The campaign is aimed to solve ten major technological problems concerning drug safety over the next five to ten years. Further, China will set up three to five authorized and standard drug safety research and review centers to monitor and regulate safety of drugs. Further, the campaign also hopes to improve innovation in drugs manufacturing and raise the competitiveness of Chinese medicine in the mainstream international market.
"The number of drug-related accidents has risen in recent years and the cases involving the Qiqihar No. 2 Pharmaceutical and the Xinfu drugs has attracted the attention and concern of the central government," said Shao Mingli, head of the State Food and Drug Administration (SFDA).

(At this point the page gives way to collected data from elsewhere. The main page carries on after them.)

-- ==== Sys2Proof/Machine/Masks.lean ====
section
/-! DEFINITION. The mask instructions (R249, R250): team-wide, whatever EXEC and the guard hold, on the slots LIVE in the running frame (R191). -/

namespace Sys2Proof.Machine

def maskForm (ops : List Opnd) : Form := plainForm anyType (fun _ => ops)

/-- A mask written at LIVE slots. -/
def maskBody (d : Nat) (f : Team → Mask) (s : State) (x : Issue) : Eff := .done (s.setTeam x.u (writeMask x.t d (f x.t)))

/-- MAND (R249). -/
def execMand (d a b : Nat) (s : State) : Host.Outcome State Fault Refusal :=
  issue (.mand d a b) (maskForm []) (maskBody d (fun t => readMask t a &&& readMask t b)) s
/-- MOR (R249). -/
def execMor (d a b : Nat) (s : State) : Host.Outcome State Fault Refusal :=
  issue (.mor d a b) (maskForm []) (maskBody d (fun t => readMask t a ||| readMask t b)) s
/-- MXOR (R249). -/
def execMxor (d a b : Nat) (s : State) : Host.Outcome State Fault Refusal :=
  issue (.mxor d a b) (maskForm []) (maskBody d (fun t => readMask t a ^^^ readMask t b)) s
/-- MNOT (R249). -/
def execMnot (d a : Nat) (s : State) : Host.Outcome State Fault Refusal :=
  issue (.mnot d a) (maskForm []) (maskBody d (fun t => ~~~ readMask t a)) s
/-- MANDN (R249). -/
def execMandn (d a b : Nat) (s : State) : Host.Outcome State Fault Refusal :=
  issue (.mandn d a b) (maskForm []) (maskBody d (fun t => readMask t a &&& ~~~ readMask t b)) s
/-- MMOV (R249). -/
def execMmov (d a : Nat) (s : State) : Host.Outcome State Fault Refusal :=
  issue (.mmov d a) (maskForm []) (maskBody d (fun t => readMask t a)) s
/-- MALL (R249): m ← EXEC. -/
def execMall (d : Nat) (s : State) : Host.Outcome State Fault Refusal :=
  issue (.mall d) (maskForm []) (maskBody d (fun t => t.exec)) s

/-- A word of a mask written to an s register; a v or w destination is ILLEGAL_OP at check 5. -/
def maskWordBody (d : Sel) (f : Issue → Nat) (s : State) (x : Issue) : Eff :=
  if isSreg d then .done (s.setTeam x.u (writeVal x.t 0 d 1 (f x))) else trapExec .illegalOp s x

/-- MPOPC (R249): the number of set bits. -/
def execMpopc (d : Sel) (a : Nat) (s : State) : Host.Outcome State Fault Refusal :=
  issue (.mpopc d a) (maskForm [dst d 1]) (maskWordBody d (fun x => (slotsOf slotCount (readMask x.t a)).length)) s

/-- MFIRST (R249): the lowest set slot, 0xFFFF_FFFF when none. -/
def execMfirst (d : Sel) (a : Nat) (s : State) : Host.Outcome State Fault Refusal :=
  issue (.mfirst d a) (maskForm [dst d 1]) (maskWordBody d (fun x => (lowestSlot slotCount (readMask x.t a)).getD 0xFFFFFFFF)) s

/-- MGET (R249): word b of the mask, 0 from word 32 on. -/
def execMget (d : Sel) (a : Nat) (b : Sel) (s : State) : Host.Outcome State Fault Refusal :=
  issue (.mget d a b) (maskForm [dst d 1, src b 1])
    (maskWordBody d (fun x => if 32 ≤ x.uval b 1 then 0 else (maskWord (readMask x.t a) (x.uval b 1)).toNat)) s

/-- A mask with word i replaced. -/
def maskSetWord (m : Mask) (i w : Nat) : Mask :=
  (m &&& ~~~ (BitVec.ofNat 1024 (0xFFFFFFFF * 2 ^ (32 * i)))) ||| BitVec.ofNat 1024 (w % 2 ^ 32 * 2 ^ (32 * i))

/-- MSET (R249): word b of the mask ← a at LIVE slots, nothing from word 32 on. -/
def msetBody (d : Nat) (a b : Sel) (s : State) (x : Issue) : Eff :=
  if 32 ≤ x.uval b 1 then .done s
  else .done (s.setTeam x.u (writeMask x.t d (maskSetWord ((x.t.masks[d]?).getD 0) (x.uval b 1) (x.uval a 1))))

def execMset (d : Nat) (a b : Sel) (s : State) : Host.Outcome State Fault Refusal :=
  issue (.mset d a b) (maskForm [src a 1, src b 1]) (msetBody d a b) s

/-- MSAVE (R250): 128 bytes stored as the lowest lane of EXEC, 0 for every slot that is not LIVE. -/
def msaveBody (d : Nat) (a : Sel) (s : State) (x : Issue) : Eff :=
  let r := checkRun s x.t (x.uval a 2) 128 16 needW true
  match r.1 with
  | .ends e => runEnds r.2 x e
  | .ok => .done (writeRun r.2 x.u (lowestLane x) x.t (x.uval a 2) (bytesOf 128 (readMask x.t d).toNat))

def execMsave (d : Nat) (a : Sel) (s : State) : Host.Outcome State Fault Refusal :=
  issue (.msave d a) { maskForm [src a 2] with mem := true } (msaveBody d a) s

/-- MLOAD (R250): 128 bytes loaded; the bits are written when the operation on the OTHERS flag completes, at the slots LIVE then. A poisoned line leaves
the mask unchanged (R276). DESIGN CHOICE (log 105): its INTEGRITY is held for the first waiting point, as that of a load, and names the lowest lane of
EXEC as it issued (R278), once that lane is in EXEC at such a point. -/
def mloadBody (d : Nat) (a : Sel) (s : State) (x : Issue) : Eff :=
  let r := checkRun s x.t (x.uval a 2) 128 16 needR true
  match r.1 with
  | .ends e => runEnds r.2 x e
  | .ok =>
    let v := readRun r.2 x.u x.t (x.uval a 2) 128
    let flag := ((x.t.clause.map Clause.others).getD 15)
    .done (startLate v.2 x.u flag (fun o => match v.1 with
      | some bs => { o with mask := some (d, BitVec.ofNat 1024 (natOfBytes bs)) }
      | none => { o with poisoned := [(lowestLane x, x.uval a 2)] })).2

def execMload (d : Nat) (a : Sel) (s : State) : Host.Outcome State Fault Refusal :=
  issue (.mload d a) { maskForm [src a 2] with mem := true, late := true, cls := 2 } (mloadBody d a) s

end Sys2Proof.Machine
end

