-- ==== Sys2Proof/Machine/Step.lean ====
section
/-! DEFINITION. The step of the machine, and where the next instruction word is fetched. -/

namespace Sys2Proof.Machine

/-- One step. -/
def step (s : State) : Host.Outcome State Fault Refusal := advance s

/-- The state with an instruction word where the next step fetches it: the next word of the clause in progress of the team that holds the issue slot
(log 12). -/
def State.withFetchWord (s : State) (nbits w : Nat) : State := placeWord s nbits w

end Sys2Proof.Machine
end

It may be noted China is in the process of framing legislations to ensure safety of prescription of medicines. The regulations for the Classification Management of Prescription and Non-prescription Drugs has been included in 2006 legislation plan by the State Council. After serious study and several amendments, the drafting of the Regulation has been basically achieved and the regulations for the Classification Management of Prescription and Non-prescription Drugs (draft for comments) are now soliciting public opinions. Advices or opinions from the industry and public were to be submitted to the Division of Regulations of the Department of Policy & Regulations of the State Food and Drug Administration before November 5, 2006.
Further, to crack down on making and selling counterfeit or substandard drugs, guarantee drug safety for the public, the SFDA issued Work Scheme for Rectifying and Standardizing Drug Research, Production and Circulation Order on September 8, 2006 according to the requirements of Scheme for the Campaign of Rectifying and Standardizing Drug Market Order issued by the General Office of the State Council. The Work Scheme specified the working emphases, working measures, implementation and working requirements of the initiative.
Due to repeated incidences of sub-standard drugs causing killing of many people, China is in the process of ensuring legislations to protect the safety of drugs. SFDA, China's national drug regulator, has revoked the license of the maker of the Xinfu drug, an antibiotic blamed for at least six deaths and dozens of illnesses. Patients who took the antibiotic developed severe adverse reactions, such as chest, kidney or stomach pains, vomiting and anaphylactic shock. Earlier this year, 11 people were killed after injecting a drugmade by the Qiqihar No. 2 Pharmaceutical Co. Ltd. in the northeastern province of Heilongjiang.